**Task directions**
Take the entries below and print only the lines from the one with "m).mem = m := rfl" through the one with "l).lat = s.lat := rfl", exactly as they stand, both ends included.

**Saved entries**
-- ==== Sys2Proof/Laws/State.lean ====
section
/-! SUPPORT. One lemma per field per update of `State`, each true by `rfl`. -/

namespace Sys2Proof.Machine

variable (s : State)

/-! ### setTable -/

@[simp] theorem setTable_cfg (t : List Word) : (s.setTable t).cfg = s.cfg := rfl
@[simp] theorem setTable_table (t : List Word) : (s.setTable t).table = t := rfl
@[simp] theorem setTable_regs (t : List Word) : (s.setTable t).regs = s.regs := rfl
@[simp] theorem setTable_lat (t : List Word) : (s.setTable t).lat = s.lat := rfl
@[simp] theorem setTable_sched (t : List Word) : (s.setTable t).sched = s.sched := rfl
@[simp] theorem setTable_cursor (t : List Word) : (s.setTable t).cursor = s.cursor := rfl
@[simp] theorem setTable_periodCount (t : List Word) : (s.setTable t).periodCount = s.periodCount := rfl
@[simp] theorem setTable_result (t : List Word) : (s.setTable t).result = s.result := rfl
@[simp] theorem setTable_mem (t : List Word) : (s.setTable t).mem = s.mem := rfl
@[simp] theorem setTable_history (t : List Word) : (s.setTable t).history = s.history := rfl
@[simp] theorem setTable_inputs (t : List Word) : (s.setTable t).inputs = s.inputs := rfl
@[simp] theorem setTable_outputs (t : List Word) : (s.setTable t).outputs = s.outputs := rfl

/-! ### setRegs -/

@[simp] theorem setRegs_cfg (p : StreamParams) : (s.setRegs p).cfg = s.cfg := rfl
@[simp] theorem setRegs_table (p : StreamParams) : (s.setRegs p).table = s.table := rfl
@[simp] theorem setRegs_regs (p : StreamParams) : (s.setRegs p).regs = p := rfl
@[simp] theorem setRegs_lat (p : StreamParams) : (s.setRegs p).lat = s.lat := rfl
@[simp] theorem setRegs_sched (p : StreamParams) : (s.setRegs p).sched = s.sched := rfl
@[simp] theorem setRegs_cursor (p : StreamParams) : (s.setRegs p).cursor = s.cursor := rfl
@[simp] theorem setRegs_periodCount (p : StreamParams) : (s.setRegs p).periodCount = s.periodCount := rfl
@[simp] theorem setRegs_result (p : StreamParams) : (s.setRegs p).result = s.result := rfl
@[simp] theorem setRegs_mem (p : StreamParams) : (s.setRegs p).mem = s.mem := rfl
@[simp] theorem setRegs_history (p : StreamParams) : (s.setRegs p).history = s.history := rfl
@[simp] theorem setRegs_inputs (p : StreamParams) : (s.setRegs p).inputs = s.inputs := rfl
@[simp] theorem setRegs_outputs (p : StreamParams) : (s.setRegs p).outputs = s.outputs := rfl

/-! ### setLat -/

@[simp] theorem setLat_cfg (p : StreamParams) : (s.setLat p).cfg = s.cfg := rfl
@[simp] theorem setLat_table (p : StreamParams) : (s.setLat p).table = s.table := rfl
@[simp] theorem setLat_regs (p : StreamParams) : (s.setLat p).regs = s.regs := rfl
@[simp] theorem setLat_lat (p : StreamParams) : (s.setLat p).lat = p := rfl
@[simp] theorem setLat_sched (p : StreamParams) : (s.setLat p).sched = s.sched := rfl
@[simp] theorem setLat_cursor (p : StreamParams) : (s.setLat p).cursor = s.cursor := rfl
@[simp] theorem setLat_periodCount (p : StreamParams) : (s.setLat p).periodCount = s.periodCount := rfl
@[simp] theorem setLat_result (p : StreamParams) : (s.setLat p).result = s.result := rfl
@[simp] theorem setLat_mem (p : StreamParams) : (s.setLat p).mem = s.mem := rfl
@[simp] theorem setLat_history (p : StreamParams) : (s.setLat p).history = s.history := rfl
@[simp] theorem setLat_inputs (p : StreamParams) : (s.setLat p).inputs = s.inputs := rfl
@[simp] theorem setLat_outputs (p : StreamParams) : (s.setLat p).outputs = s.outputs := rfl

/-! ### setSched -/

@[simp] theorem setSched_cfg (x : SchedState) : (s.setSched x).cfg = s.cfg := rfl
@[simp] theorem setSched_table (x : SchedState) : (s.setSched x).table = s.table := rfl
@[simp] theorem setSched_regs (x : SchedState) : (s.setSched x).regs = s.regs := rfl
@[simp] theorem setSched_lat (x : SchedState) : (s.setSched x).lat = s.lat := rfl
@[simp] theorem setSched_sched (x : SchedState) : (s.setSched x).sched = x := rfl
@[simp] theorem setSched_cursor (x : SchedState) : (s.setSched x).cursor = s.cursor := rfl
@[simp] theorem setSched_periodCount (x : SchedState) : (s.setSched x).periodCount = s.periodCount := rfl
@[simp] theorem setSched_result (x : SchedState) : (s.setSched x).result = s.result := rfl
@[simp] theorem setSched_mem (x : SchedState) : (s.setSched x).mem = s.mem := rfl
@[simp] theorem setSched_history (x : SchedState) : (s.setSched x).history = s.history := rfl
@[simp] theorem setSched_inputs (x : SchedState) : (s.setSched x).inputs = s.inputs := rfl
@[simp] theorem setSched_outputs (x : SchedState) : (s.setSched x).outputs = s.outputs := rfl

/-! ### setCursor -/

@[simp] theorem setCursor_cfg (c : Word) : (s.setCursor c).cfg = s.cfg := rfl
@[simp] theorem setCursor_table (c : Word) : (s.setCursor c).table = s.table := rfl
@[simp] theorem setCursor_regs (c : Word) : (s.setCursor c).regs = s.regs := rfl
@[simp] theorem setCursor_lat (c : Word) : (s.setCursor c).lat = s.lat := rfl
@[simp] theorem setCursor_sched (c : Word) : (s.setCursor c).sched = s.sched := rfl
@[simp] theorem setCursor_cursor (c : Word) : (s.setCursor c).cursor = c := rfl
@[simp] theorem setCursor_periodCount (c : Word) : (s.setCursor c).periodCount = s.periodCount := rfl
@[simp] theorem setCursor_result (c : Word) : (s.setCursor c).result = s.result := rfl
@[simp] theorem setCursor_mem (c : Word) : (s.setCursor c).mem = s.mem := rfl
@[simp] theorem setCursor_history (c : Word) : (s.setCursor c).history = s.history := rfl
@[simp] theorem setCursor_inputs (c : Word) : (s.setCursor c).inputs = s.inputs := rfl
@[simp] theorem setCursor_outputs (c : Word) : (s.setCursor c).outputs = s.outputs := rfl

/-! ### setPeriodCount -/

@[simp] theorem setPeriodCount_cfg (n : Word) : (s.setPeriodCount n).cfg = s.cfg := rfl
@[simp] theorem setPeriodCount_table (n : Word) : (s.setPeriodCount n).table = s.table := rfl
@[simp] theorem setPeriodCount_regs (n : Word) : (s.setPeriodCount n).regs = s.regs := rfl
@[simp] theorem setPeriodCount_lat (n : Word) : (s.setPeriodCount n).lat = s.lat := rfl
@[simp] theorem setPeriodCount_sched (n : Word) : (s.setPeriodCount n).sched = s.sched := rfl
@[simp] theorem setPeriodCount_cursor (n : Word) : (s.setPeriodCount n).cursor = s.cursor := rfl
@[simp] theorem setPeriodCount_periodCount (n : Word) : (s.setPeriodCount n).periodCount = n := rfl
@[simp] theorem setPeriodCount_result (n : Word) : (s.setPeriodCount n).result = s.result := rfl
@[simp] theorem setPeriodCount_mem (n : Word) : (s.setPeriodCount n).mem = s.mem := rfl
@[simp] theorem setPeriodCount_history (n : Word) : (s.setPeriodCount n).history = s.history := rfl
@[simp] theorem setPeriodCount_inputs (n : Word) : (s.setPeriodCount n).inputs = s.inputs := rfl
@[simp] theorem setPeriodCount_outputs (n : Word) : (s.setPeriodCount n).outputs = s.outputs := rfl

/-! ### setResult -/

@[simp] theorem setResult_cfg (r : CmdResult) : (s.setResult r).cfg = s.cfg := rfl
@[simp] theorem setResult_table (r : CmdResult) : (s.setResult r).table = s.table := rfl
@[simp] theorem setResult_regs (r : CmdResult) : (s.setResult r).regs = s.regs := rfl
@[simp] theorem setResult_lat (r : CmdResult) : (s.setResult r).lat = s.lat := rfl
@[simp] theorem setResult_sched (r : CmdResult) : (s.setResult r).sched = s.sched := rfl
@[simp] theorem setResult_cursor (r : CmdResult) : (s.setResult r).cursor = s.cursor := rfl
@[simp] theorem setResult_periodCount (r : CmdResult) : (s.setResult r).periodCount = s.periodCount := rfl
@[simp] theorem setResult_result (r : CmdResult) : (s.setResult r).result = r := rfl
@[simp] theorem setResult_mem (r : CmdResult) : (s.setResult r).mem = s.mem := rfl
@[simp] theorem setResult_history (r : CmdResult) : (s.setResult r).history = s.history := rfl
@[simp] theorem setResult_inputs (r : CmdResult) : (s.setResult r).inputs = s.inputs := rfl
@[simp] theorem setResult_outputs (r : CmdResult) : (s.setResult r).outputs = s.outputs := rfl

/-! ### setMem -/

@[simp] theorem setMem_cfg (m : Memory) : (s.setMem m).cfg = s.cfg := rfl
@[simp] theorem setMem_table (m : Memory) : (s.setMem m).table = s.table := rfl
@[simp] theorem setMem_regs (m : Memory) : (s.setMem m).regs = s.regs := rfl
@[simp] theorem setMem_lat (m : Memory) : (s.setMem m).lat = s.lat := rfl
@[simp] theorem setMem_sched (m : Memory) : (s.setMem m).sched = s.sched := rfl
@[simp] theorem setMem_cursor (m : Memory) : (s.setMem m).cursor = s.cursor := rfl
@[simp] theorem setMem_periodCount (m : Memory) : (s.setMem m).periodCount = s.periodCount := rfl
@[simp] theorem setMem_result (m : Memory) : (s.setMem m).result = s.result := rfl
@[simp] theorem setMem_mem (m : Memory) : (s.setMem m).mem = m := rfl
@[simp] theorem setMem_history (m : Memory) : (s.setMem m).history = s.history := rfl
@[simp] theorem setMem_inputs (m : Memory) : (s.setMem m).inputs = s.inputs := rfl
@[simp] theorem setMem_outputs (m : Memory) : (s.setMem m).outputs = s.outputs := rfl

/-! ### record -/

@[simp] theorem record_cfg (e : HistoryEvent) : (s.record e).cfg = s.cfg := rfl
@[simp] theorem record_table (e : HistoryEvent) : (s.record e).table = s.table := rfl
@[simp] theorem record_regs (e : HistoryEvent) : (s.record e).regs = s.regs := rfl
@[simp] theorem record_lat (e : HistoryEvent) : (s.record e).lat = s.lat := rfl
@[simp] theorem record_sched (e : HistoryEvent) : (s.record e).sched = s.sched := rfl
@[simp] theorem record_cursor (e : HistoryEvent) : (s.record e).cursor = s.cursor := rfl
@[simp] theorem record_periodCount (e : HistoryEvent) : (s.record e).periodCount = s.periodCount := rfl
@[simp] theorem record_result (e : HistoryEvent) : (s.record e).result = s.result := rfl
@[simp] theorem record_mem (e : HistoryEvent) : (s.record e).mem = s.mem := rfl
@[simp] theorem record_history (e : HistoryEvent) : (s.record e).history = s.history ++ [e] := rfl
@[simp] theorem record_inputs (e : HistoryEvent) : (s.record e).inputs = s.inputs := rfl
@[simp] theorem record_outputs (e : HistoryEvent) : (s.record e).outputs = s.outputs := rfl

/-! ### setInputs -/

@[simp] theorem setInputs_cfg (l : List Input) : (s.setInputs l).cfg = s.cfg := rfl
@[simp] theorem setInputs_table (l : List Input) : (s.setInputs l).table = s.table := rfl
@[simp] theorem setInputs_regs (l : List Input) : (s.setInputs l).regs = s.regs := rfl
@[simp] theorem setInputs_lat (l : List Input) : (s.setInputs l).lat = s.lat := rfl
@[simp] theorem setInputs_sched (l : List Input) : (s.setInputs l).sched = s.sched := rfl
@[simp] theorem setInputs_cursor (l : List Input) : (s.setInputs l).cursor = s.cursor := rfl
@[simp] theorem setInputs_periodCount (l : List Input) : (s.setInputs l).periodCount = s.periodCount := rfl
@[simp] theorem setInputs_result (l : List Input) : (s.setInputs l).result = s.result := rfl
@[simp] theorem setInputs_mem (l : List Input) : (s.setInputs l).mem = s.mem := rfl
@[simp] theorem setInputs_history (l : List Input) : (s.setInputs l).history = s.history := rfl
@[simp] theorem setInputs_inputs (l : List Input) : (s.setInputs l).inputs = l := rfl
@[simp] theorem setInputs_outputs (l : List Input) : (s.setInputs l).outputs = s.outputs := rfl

**Reply**
@[simp] theorem setMem_mem (m : Memory) : (s.setMem m).mem = m := rfl
@[simp] theorem setMem_history (m : Memory) : (s.setMem m).history = s.history := rfl
@[simp] theorem setMem_inputs (m : Memory) : (s.setMem m).inputs = s.inputs := rfl
@[simp] theorem setMem_outputs (m : Memory) : (s.setMem m).outputs = s.outputs := rfl

/-! ### record -/

@[simp] theorem record_cfg (e : HistoryEvent) : (s.record e).cfg = s.cfg := rfl
@[simp] theorem record_table (e : HistoryEvent) : (s.record e).table = s.table := rfl
@[simp] theorem record_regs (e : HistoryEvent) : (s.record e).regs = s.regs := rfl
@[simp] theorem record_lat (e : HistoryEvent) : (s.record e).lat = s.lat := rfl
@[simp] theorem record_sched (e : HistoryEvent) : (s.record e).sched = s.sched := rfl
@[simp] theorem record_cursor (e : HistoryEvent) : (s.record e).cursor = s.cursor := rfl
@[simp] theorem record_periodCount (e : HistoryEvent) : (s.record e).periodCount = s.periodCount := rfl
@[simp] theorem record_result (e : HistoryEvent) : (s.record e).result = s.result := rfl
@[simp] theorem record_mem (e : HistoryEvent) : (s.record e).mem = s.mem := rfl
@[simp] theorem record_history (e : HistoryEvent) : (s.record e).history = s.history ++ [e] := rfl
@[simp] theorem record_inputs (e : HistoryEvent) : (s.record e).inputs = s.inputs := rfl
@[simp] theorem record_outputs (e : HistoryEvent) : (s.record e).outputs = s.outputs := rfl

/-! ### setInputs -/

@[simp] theorem setInputs_cfg (l : List Input) : (s.setInputs l).cfg = s.cfg := rfl
@[simp] theorem setInputs_table (l : List Input) : (s.setInputs l).table = s.table := rfl
@[simp] theorem setInputs_regs (l : List Input) : (s.setInputs l).regs = s.regs := rfl
@[simp] theorem setInputs_lat (l : List Input) : (s.setInputs l).lat = s.lat := rfl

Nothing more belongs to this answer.